# Grangers first "haircut'



## Max's Dad (Apr 23, 2012)

Granger is a very handsome boy! Thanks for sharing.


----------



## T&G (Feb 28, 2013)

He sure is a catch! Mine also has what we call the "bossy paw." Where he puts his paw on us when he wants something. I loved the pics!


Sent from Petguide.com Free App


----------



## CAROLINA MOM (May 12, 2009)

Great pictures, what a handsome boy Granger is. 

I think with the Green beans and increased exercise, you'll see him drop weight pretty quickly. My girl gets a little heavier during the winter months because I am not a cold weather person. I've started cutting her back on her PPP SS and adding green beans to her food also. Now that it's a little warmer here, have started back to walking daily, summer will be here soon, so my guys will be swimming a lot. 

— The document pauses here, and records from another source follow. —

/-- A write of the whole sector. -/
theorem writeSector_full {d : Die} {sec : Nat} {bs : List Byte} (hchannel : d.channelOffline (d.channelOf (32 * sec)) = false) :
    d.writeSector sec (2 ^ 32 - 1) bs =
      { d with mem := memPut d.mem (32 * sec) (2 ^ 32 - 1) bs, poisonSec := d.poisonSec.filter (· != sec),
               zpend := cutRanges d.zpend sec, poisonPending := cutRanges d.poisonPending sec } := by
  unfold Die.writeSector
  rw [if_neg (Bool.eq_false_iff.1 hchannel), if_pos rfl]

theorem bit_full {k : Nat} (hk : k < 32) : bit (2 ^ 32 - 1) k = true := by
  rw [bit, Nat.testBit_two_pow_sub_one]
  exact decide_eq_true hk

theorem memBytes_memPut_full {m : List Host.Cell} (hm : Memory.wf m = true) (a : Nat) {bs : List Byte} (hbs : bs.length = 32) :
    memBytes (memPut m a (2 ^ 32 - 1) bs) a 32 = bs := by
  unfold memBytes
  refine List.ext_getElem (by simp [hbs]) fun i hi hi' => ?_
  have hi32 : i < 32 := by omega
  rw [List.getElem_map, List.getElem_range, memGet_memPut _ _ hm, Nat.add_sub_cancel_left,
    if_pos ⟨Nat.le_add_right .., by omega, bit_full hi32⟩, getD_eq_getElem_of_lt _ hi']

/-- Settles O52: a lost write, a write of the whole sector, and a ZERO, by the lists that say which sectors are poisoned or zero. -/
theorem poisonSectors : Obligations.PoisonSectors := by
  intro d sec mask bs hm hbs hbad hchannel
  have hsec : 32 * sec / 32 = sec := Nat.mul_div_cancel_left sec (by decide)
  refine ⟨fun hmask => writeSector_of_bad hmask hbad, ?_, ?_, ?_, ?_⟩
  · rw [writeSector_full hchannel]
    refine (sectorBad_false_iff ..).2 ⟨hchannel, ?_, ?_⟩
    · rw [contains_filter_ne, bne_self_eq_false, Bool.and_false]
    · rw [inRanges_cutRanges, bne_self_eq_false, Bool.and_false]
  · rw [writeSector_full hchannel]
    unfold Die.sectorBytes
    dsimp only
    rw [inRanges_cutRanges, bne_self_eq_false, Bool.and_false, if_neg Bool.false_ne_true, memBytes_memPut_full hm _ hbs]
  · refine (sectorBad_false_iff ..).2 ⟨hchannel, ?_, ?_⟩
    · refine Bool.eq_false_iff.2 fun h => ?_
      have hmem := List.contains_iff_mem.1 h
      obtain ⟨-, hout⟩ := List.mem_filter.1 hmem
      rw [hsec, show (32 * sec + 32) / 32 = sec + 1 by omega] at hout
      simp at hout
    · change inRanges (cutSpan d.poisonPending (32 * sec / 32) (32 / 32)) sec = false
      rw [hsec]
      exact inRanges_cutSpan_self _ _
  · unfold Die.sectorBytes
    have hzero : inRanges (d.zeroRange (32 * sec) 32).zpend sec = true := by
      change inRanges (cutSpan d.zpend (32 * sec / 32) (32 / 32) ++ [(32 * sec / 32, 32 / 32)]) sec = true
      rw [inRanges_append, hsec]
      refine Bool.or_eq_true_iff.2 (.inr ((inRanges_iff ..).2 ⟨_, List.mem_cons_self, Nat.le_refl _, ?_⟩))
      exact Nat.lt_succ_self sec
    rw [if_pos hzero]

open Sys2Proof.Claims

/-! ## Steps of one sector of memory -/

/-- A step changes one sector of memory at most, and keeps the memory canonical. -/
structure Die.SectorStep (sec : Nat) (d e : Die) : Prop where
  wf : Memory.wf e.mem = true
  bytes : ∀ a, a < 32 * sec ∨ 32 * sec + 32 ≤ a → memGet e.mem a = memGet d.mem a
  bad : ∀ k, k ≠ sec → e.sectorBad k = d.sectorBad k
  zero : ∀ k, k ≠ sec → inRanges e.zpend k = inRanges d.zpend k

theorem Die.SectorStep.refl {sec : Nat} {d : Die} (h : Memory.wf d.mem = true) : Die.SectorStep sec d d :=
  ⟨h, fun _ _ => rfl, fun _ _ => rfl, fun _ _ => rfl⟩

theorem cutRanges_other {rs : List (Nat × Nat)} {x y : Nat} (h : y ≠ x) : inRanges (cutRanges rs x) y = inRanges rs y := by
  rw [inRanges_cutRanges, bne_iff_ne.2 h, Bool.and_true]

theorem sectorBad_congr {d e : Die} {k : Nat} (hconf : e.conf = d.conf) (hpoison : e.poisonSec.contains k = d.poisonSec.contains k)
    (hpending : inRanges e.poisonPending k = inRanges d.poisonPending k) : e.sectorBad k = d.sectorBad k := by
  unfold Die.sectorBad Die.channelOffline Die.channelOf Die.numChannels
  rw [hconf, hpoison, hpending]

theorem Die.poisonSector_sectorStep {d : Die} (h : Memory.wf d.mem = true) (sec : Nat) : Die.SectorStep sec d (d.poisonSector sec) := by
  unfold Die.poisonSector
  split
  · exact .refl h
  · refine ⟨h, fun _ _ => rfl, fun k hk => sectorBad_congr rfl ?_ rfl, fun k hk => cutRanges_other hk⟩
    refine Bool.eq_iff_iff.2 ?_
    rw [List.contains_iff_mem, List.contains_iff_mem, mem_addSector]
    exact or_iff_right hk

/-- The bytes that a masked write of one sector leaves. -/
theorem memGet_memPut_outside {m : List Host.Cell} (hm : Memory.wf m = true) {a mask : Nat} {bs : List Byte} {x : Nat}
    (hx : x < a ∨ a + bs.length ≤ x) : memGet (memPut m a mask bs) x = memGet m x := by
  rw [memGet_memPut _ _ hm, if_neg (by omega)]

theorem Die.writeSector_sectorStep {d : Die} (h : Memory.wf d.mem = true) (sec mask : Nat) {bs : List Byte} (hbs : bs.length = 32) :
    Die.SectorStep sec d (d.writeSector sec mask bs) := by
  unfold Die.writeSector
  by_cases hchannel : d.channelOffline (d.channelOf (32 * sec)) = true
  · rw [if_pos hchannel]
    exact .refl h
  rw [if_neg hchannel]
  by_cases hmask : mask = 2 ^ 32 - 1
  · rw [if_pos hmask]
    refine ⟨memPut_wf _ _ _ _ h, fun a ha => memGet_memPut_outside h (by omega), fun k hk => sectorBad_congr rfl ?_ (cutRanges_other hk),
      fun k hk => cutRanges_other hk⟩
    rw [contains_filter_ne, bne_iff_ne.2 hk, Bool.and_true]
  rw [if_neg hmask]
  by_cases hbad : d.sectorBad sec = true
  · rw [if_pos hbad]
    exact .refl h
  rw [if_neg hbad]
  have hzeroed : Memory.wf (if inRanges d.zpend sec then zeroSectorBytes d.mem sec else d.mem) = true
      ∧ ∀ a, a < 32 * sec ∨ 32 * sec + 32 ≤ a →
        memGet (if inRanges d.zpend sec then zeroSectorBytes d.mem sec else d.mem) a = memGet d.mem a := by
    split
    · exact ⟨zeroSectorBytes_wf _ _ h, fun a ha => memGet_memPut_outside h (by rwa [List.length_replicate])⟩
    · exact ⟨h, fun _ _ => rfl⟩
  refine ⟨memPut_wf _ _ _ _ hzeroed.1, fun a ha => ?_, fun k hk => sectorBad_congr rfl rfl rfl, fun k hk => cutRanges_other hk⟩
  exact (memGet_memPut_outside hzeroed.1 (by rwa [hbs])).trans (hzeroed.2 a ha)

/-- A byte that the mask names, of a sector that does not read poisoned, is in memory, and no zero is pending. -/
theorem writeSector_byte {d : Die} (h : Memory.wf d.mem = true) {sec mask : Nat} {bs : List Byte} (hgood : d.sectorBad sec = false) {k : Nat}
    (hk : k < bs.length) (hbit : bit mask k = true) :
    memGet (d.writeSector sec mask bs).mem (32 * sec + k) = bs.getD k 0 ∧ inRanges (d.writeSector sec mask bs).zpend sec = false := by
  have hput : ∀ m : List Host.Cell, Memory.wf m = true → memGet (memPut m (32 * sec) mask bs) (32 * sec + k) = bs.getD k 0 := by
    intro m hm
    rw [memGet_memPut _ _ hm, Nat.add_sub_cancel_left, if_pos ⟨Nat.le_add_right .., by omega, hbit⟩]
  have hcut : inRanges (cutRanges d.zpend sec) sec = false := by rw [inRanges_cutRanges, bne_self_eq_false, Bool.and_false]
  obtain ⟨hchannel, -, -⟩ := (sectorBad_false_iff ..).1 hgood
  unfold Die.writeSector
  rw [if_neg (Bool.eq_false_iff.1 hchannel)]
  by_cases hmask : mask = 2 ^ 32 - 1
  · rw [if_pos hmask]
    exact ⟨hput _ h, hcut⟩
  · rw [if_neg hmask, if_neg (Bool.eq_false_iff.1 hgood)]
    refine ⟨hput _ ?_, hcut⟩
    split
    · exact zeroSectorBytes_wf _ _ h
    · exact h
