-- ==== Sys2Proof/Machine/Environment.lean ====
section
/-!
DEFINITION. Machine/Environment.lean: the Poller's transitions (R120 to R130), one definition per event.
-/

namespace Sys2Proof.Machine

/-- START arms the timer and moves Idle to Waiting; elsewhere it has no effect (R121, R151). -/
def onStart (s : State) : State :=
  match s.poller.pstate with
  | .idle => s.withPoller { s.poller with pstate := .waiting, timer := .armed }
  | .waiting => s
  | .polling => s
  | .stopped => s

/-- A timer fire in Waiting begins a tick: `receive()` is called, and is outstanding while the Poller is in Polling
(R122). In Polling the fire is deferred, which an untimed model does not record (R127); in Stopped it has no effect
(R126). In Idle the timer is not armed, so no fire comes; the model ignores one (log 10). -/
def onFire (s : State) : State :=
  match s.poller.pstate with
  | .idle => s
  | .waiting => s.withPoller { s.poller with pstate := .polling }
  | .polling => s
  | .stopped => s

/-- SHUTDOWN: at once in Idle and Waiting; in Polling it waits for the tick in flight; no effect in Stopped (R128). -/
def onShutdown (s : State) : State :=
  match s.poller.pstate with
  | .idle => s.withPoller s.poller.stop
  | .waiting => s.withPoller s.poller.stop
  | .polling => s.withPoller { s.poller with shutdownPending := true }
  | .stopped => s

/-- A tick whose `receive()` returned bytes: DECODE_RENDER, then hand-off and completion (R123, R130), or the report
of a MalformedFrame and completion (R124). The order is decode, render, emit (R113). -/
def tickBytes (raw : List Byte) (sinkFails : Bool) (s : State) : State :=
  match decodeRenderOp raw with
  | .ok text => s.withPoller (s.poller.handOff s.config.surfaceSinkFailure sinkFails text).completeTick
  | .error (.malformedFrame n) => s.withPoller (s.poller.report (.malformedFrame n)).completeTick

/-- A tick whose `receive()` failed with ReceiveError: reported and skipped (R124). -/
def tickReceiveError (s : State) : State :=
  s.withPoller (s.poller.report (.receiveError .source)).completeTick

/-- A tick whose `receive()` failed with SourceUnavailable: fatal (R125). The open choice is drawn (log 9). -/
def tickUnavailable (s : State) : State :=
  { s with poller := s.poller.fail (Config.fatalAlsoReported s.freeDraws), freeDraws := s.freeDraws + 1 }

/-- The tick in flight ends with the outcome of its `receive()` (R118). -/
def tick (outcome : ReceiveOutcome) (sinkFails : Bool) (s : State) : State :=
  match outcome with
  | .bytes raw => tickBytes raw sinkFails s
  | .receiveError => tickReceiveError s
  | .sourceUnavailable => tickUnavailable s

/-- `receive()` returns. A call is outstanding in Polling only; elsewhere there is nothing that could return, and the
model ignores the event (log 10). -/
def onReceiveReturns (outcome : ReceiveOutcome) (sinkFails : Bool) (s : State) : State :=
  match s.poller.pstate with
  | .idle => s
  | .waiting => s
  | .polling => tick outcome sinkFails s
  | .stopped => s

/-- One event of the environment (R120). -/
def pollerEvent (e : Event) (s : State) : State :=
  match e with
  | .start => onStart s
  | .fire => onFire s
  | .receiveReturns outcome sinkFails => onReceiveReturns outcome sinkFails s
  | .shutdown => onShutdown s

end Sys2Proof.Machine
end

Your Granger has really become a very handsome boy.


----------



## TheCrewAndUs (Sep 11, 2011)

such a gorgeous boy!!


----------



## staffgirl68 (Nov 4, 2010)

That's one good looking dog!


----------



## Jingers mom (Feb 10, 2012)

Granger is a very handsome boy.


Sent from Petguide.com Free App


----------



## Goldbeau (Mar 29, 2008)

Very handsome boy!

Sent from Petguide.com Free App


----------



## Dexter12 (Feb 10, 2012)

Your Granger is a handsome boy! 

Dex also needs a little bit of a spring diet since it's been so cold and has put on a few extra pounds,


----------



## Fella 77 (Jan 21, 2013)

Beautiful!


----------



## aneesha (Mar 24, 2012)

he is super lovely!


----------